Stored items:

━━━

/-- The switching write of the in-flight change: a mode write with G clamped into the new mode's range
as it stands, or a phantom write (R15). -/
def Inp.switchingWrite (x : Inp) : Option Write :=
  x.inFlight.map fun c =>
    match c.value with
    | .mode m => .mode m (clampGain m x.gain)
    | .phantom on => .phantom on

/-- The in-flight change of a HALTED sequencer, which a recheck carries out (R20). -/
def Inp.haltedChange (x : Inp) : Option Change := if x.seq = .halted then x.inFlight else none

/-- The first write of a recheck: the recorded mode and G, or the mode change of a HALTED sequencer
(R20). -/
def Inp.recheckMode (x : Inp) : Write :=
  match x.haltedChange with
  | some ⟨.mode m, _, _⟩ => .mode m (clampGain m x.gain)
  | _ => .mode x.mode x.gain

/-- The second write of a recheck is issued: the recorded phantom state, or the phantom change of a
HALTED sequencer that is not abandoned. Phantom ON under PSAG abandons that change and tells the
requesting desk (R20, R22). -/
def Ev.issueRecheckPhantom (v : Env) (e : Ev) : Ev :=
  match e.inp.haltedChange with
  | some ⟨.phantom on, d, false⟩ =>
    if on && v.sys.psag then
      (e.mod fun x => { x.issue (.phantom x.phantom) (.recheck 1) with
        inFlight := some ⟨.phantom on, d, true⟩ }).tellDesk d
    else e.mod (Inp.issue (.phantom on) (.recheck 1))
  | _ => e.mod (Inp.issue (.phantom e.inp.phantom) (.recheck 1))

/-- The path issues the first write of the oldest waiting group. A step whose issue is reached while
the target equals G is withdrawn and its glide ends (R5, R83). -/
def Ev.issueOldest (v : Env) : List Group → Ev → Ev
  | [], e => e.mod fun x => { x with waiting := [] }
  | .step :: rest, e =>
    match e.inp.glide with
    | some g =>
      if g.target = e.inp.gain then
        Ev.issueOldest v rest (Ev.endGlide v e)
      else
        e.mod fun x => { x.issue (.gain (stepGain x.gain g.target)) (.step g.source) with
          waiting := rest, glide := some { g with step := .outstanding } }
    | none => Ev.issueOldest v rest e
  | .switching :: rest, e =>
    match e.inp.switchingWrite with
    | some w => e.mod fun x => { x.issue w .switching with waiting := rest }
    | none => Ev.issueOldest v rest e
  | .recheck :: rest, e =>
    e.mod fun x => { x.issue x.recheckMode (.recheck 0) with waiting := rest }
  | .startUp :: rest, e =>
    e.mod fun x => { x.issue (.mode .off 0) (.startUp 0) with waiting := rest }

/-- The path moves on when no write is outstanding (R5). -/
def Ev.pump (v : Env) (e : Ev) : Ev :=
  if e.inp.outstanding.isSome then e else Ev.issueOldest v e.inp.waiting e

/-- A ready group joins the waiting list and is issued at once if the path is free (R5). -/
def Ev.join (v : Env) (g : Group) (e : Ev) : Ev :=
  (e.mod fun x => { x with waiting := x.waiting ++ [g] }).pump v

/-- The glide's next step is made ready, only if the sequencer is IDLE (R83). -/
def Ev.readyStep (v : Env) (e : Ev) : Ev :=
  match e.inp.glide with
  | some g =>
    if e.inp.seq = .idle then
      (e.mod fun x => { x with glide := some { g with step := .ready } }).join v .step
    else e
  | none => e

/-! ## Ownership -/

/-- The outgoing owner's tap: its level captured as N + T, role TRACKING, the trim unchanged (R49
step 1, R69). -/
def Tap.capture (n : Int) (t : Tap) : Tap := { t with role := .tracking, desired := some (n + t.trim) }

/-- The incoming owner's tap: role OWNER, no desired level, the trim unchanged (R49 step 3). -/
def Tap.own (t : Tap) : Tap := { t with role := .owner, desired := none }

def Inp.modTap (d : Slot) (f : Tap → Tap) (x : Inp) : Inp := x.setTap d ((x.tap d).map f)
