/-- The input as an accepted change starts its sequence: MUTING with the change in flight, and a ready step
withdrawn (R14, R87). -/
def Inp.sequenceStarted (value : FrontValue) (d : Slot) (x : Inp) : Inp :=
  { x with
    seq := .muting
    inFlight := some ⟨value, d, false⟩
    waiting := x.waiting.filter (· != .step)
    glide := x.glide.map fun g => if g.step = .ready then { g with step := .absent } else g }

/-- The input with its sequencer in UNMUTING and the sequence gate at 0 (R16, R35). -/
def Inp.unmutingFrom (x : Inp) : Inp := { x with seq := .unmuting, settleLeft := none, seqGate := 0 }

/-- The input with one step of its glide `g` ready, its step timer stopped (R83). -/
def Inp.stepReady (g : Glide) (x : Inp) : Inp :=
  { x with glide := some { g with step := .ready, timer := none }, waiting := x.waiting ++ [.step] }

/-- Byte `i` is there and its bits under `mask` read `value`. -/
def shows (bytes : List Byte) (i : Nat) (mask value : Byte) : Prop :=
  ∃ b, bytes[i]? = some b ∧ b &&& mask = value

end Sys2Proof.Machine
end

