/-! ## The overload guard -/

/-- A clip: ignored but under policy REPORT or BACKOFF, in IDLE, in a mode other than OFF; counted, with the
window started; and at the threshold the outcome recorded, a back-off carried out, and OVERLOAD and the mark
given to every tap holder and observer (R97, R99, R100, R101, R92; the reference in R101 is read by log entry
19). -/
def Obligations.ClipCountedToThreshold : Prop :=
  ∀ (s : State) (k : Input), let x := s.inp k
    let g := x.guard
    let counts := g.policy ≠ .off ∧ x.seq = .idle ∧ x.mode ≠ .off
    let count := min 15 (g.count + 1)
    let told := (List.finRange 6).filter fun d => x.holds d || (s.slot d).observes
    let tell := told.map (.raise .overload) ++ told.map .mark
    let noted := fun o : GuardOutcome => { x with guard := { g with count := 0, timer := none, last := o } }
    (¬ counts → exec (.clipIndication k) s = .next s) ∧
    (counts → count < g.threshold → exec (.clipIndication k) s = .next (s.after k { x with
      guard := { g with count := count, timer := some (g.timer.getD (250 * g.window)) } } [])) ∧
    (counts → g.threshold ≤ count → g.policy = .report →
      exec (.clipIndication k) s = .next (s.after k (noted .reported) tell)) ∧
    (counts → g.threshold ≤ count → g.policy = .backoff → x.fault = true →
      exec (.clipIndication k) s = .next (s.after k (noted .inFault) tell)) ∧
    (counts → g.threshold ≤ count → g.policy = .backoff → x.fault = false → x.gain = 0 →
      exec (.clipIndication k) s = .next (s.after k (noted .atFloor) tell)) ∧
    (counts → g.threshold ≤ count → g.policy = .backoff → x.fault = false → x.gain ≠ 0 →
      let target := x.gain - g.backStep
      let reference := match x.glide with
        | some h => if h.source = .guard then (h.staged.map Retarget.target).getD h.target else x.gain
        | none => x.gain
      let step := match x.glide with
        | some h => h.step
        | none => .absent
      let y := noted .backedOff
      let y := { y with
        guard := { y.guard with total := min 60 (g.total + (reference - target)) }
        glide := some ⟨target, 2, .guard, .stepping, step, none, none⟩ }
      exec (.clipIndication k) s = .next (
        if step = .absent then
          let e := Ev.pump s.env ⟨y.stepReady ⟨target, 2, .guard, .stepping, .absent, none, none⟩, [], .done⟩
          s.after k e.inp (e.out ++ tell)
        else s.after k y tell))

/-- CONFIGURE INPUT at its next input: the lock judged first and refusing the whole with PHANTOM_ON, then
the settings carried, clamped into their ranges; a new policy, threshold or window clears the count and stops
the window (R3, R96; a lock already set is log entry 16). -/
def Obligations.ConfigureInputApplies : Prop :=
  ∀ (s : State) (r : Run) (p : Pattern) (c : InputConfig) (k : Input) (rest : List Input)
    (past : List (Input × ResultCode)),
    s.sends r (.configureInput p c) → s.nextAt r p false k rest past →
    let x := s.inp k
    let g := x.guard
    let within := fun (lo hi old : Nat) (b : Option Byte) => match b with
      | some v => max lo (min hi v.toNat)
      | none => old
    let kept := fun (lo hi : Nat) (b : Option Byte) => ∀ v ∈ b, lo ≤ v.toNat ∧ v.toNat ≤ hi
    let policy := c.policy.getD g.policy
    let threshold := within 1 15 g.threshold c.threshold
    let window := within 1 16 g.window c.window
    let restarts := policy ≠ g.policy ∨ threshold ≠ g.threshold ∨ window ≠ g.window
    exec .configureInput s = .next (
      if c.lock = some true ∧ x.lock = false ∧ (x.phantom = true ∨ x.seq ≠ .idle) then
        s.answered r k rest past .phantomOn []
      else (s.after k { x with
          lock := c.lock.getD x.lock
          isProtected := c.isProtected.getD x.isProtected
          guard := { g with
            policy := policy, threshold := threshold, window := window
            backStep := within 1 6 g.backStep c.backStep
            count := if restarts then 0 else g.count
            timer := if restarts then none else g.timer } } []).answered r k rest past
        (if kept 1 15 c.threshold ∧ kept 1 16 c.window ∧ kept 1 6 c.backStep then .done else .clamped) [])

━━━

DESCRIPTION OF THE TASK ▸ Please copy exactly, and only, the lines from the line containing "(past : List" through the last line of the records, with both ends included.

RESPONSE FOR THIS EXERCISE ▸
    (past : List (Input × ResultCode)),
    s.sends r (.configureInput p c) → s.nextAt r p false k rest past →
    let x := s.inp k
    let g := x.guard
    let within := fun (lo hi old : Nat) (b : Option Byte) => match b with
      | some v => max lo (min hi v.toNat)
      | none => old
    let kept := fun (lo hi : Nat) (b : Option Byte) => ∀ v ∈ b, lo ≤ v.toNat ∧ v.toNat ≤ hi
    let policy := c.policy.getD g.policy
    let threshold := within 1 15 g.threshold c.threshold
    let window := within 1 16 g.window c.window
    let restarts := policy ≠ g.policy ∨ threshold ≠ g.threshold ∨ window ≠ g.window
    exec .configureInput s = .next (
      if c.lock = some true ∧ x.lock = false ∧ (x.phantom = true ∨ x.seq ≠ .idle) then
        s.answered r k rest past .phantomOn []
      else (s.after k { x with
          lock := c.lock.getD x.lock
          isProtected := c.isProtected.getD x.isProtected
          guard := { g with
            policy := policy, threshold := threshold, window := window
            backStep := within 1 6 g.backStep c.backStep
            count := if restarts then 0 else g.count
            timer := if restarts then none else g.timer } } []).answered r k rest past
        (if kept 1 15 c.threshold ∧ kept 1 16 c.window ∧ kept 1 6 c.backStep then .done else .clamped) [])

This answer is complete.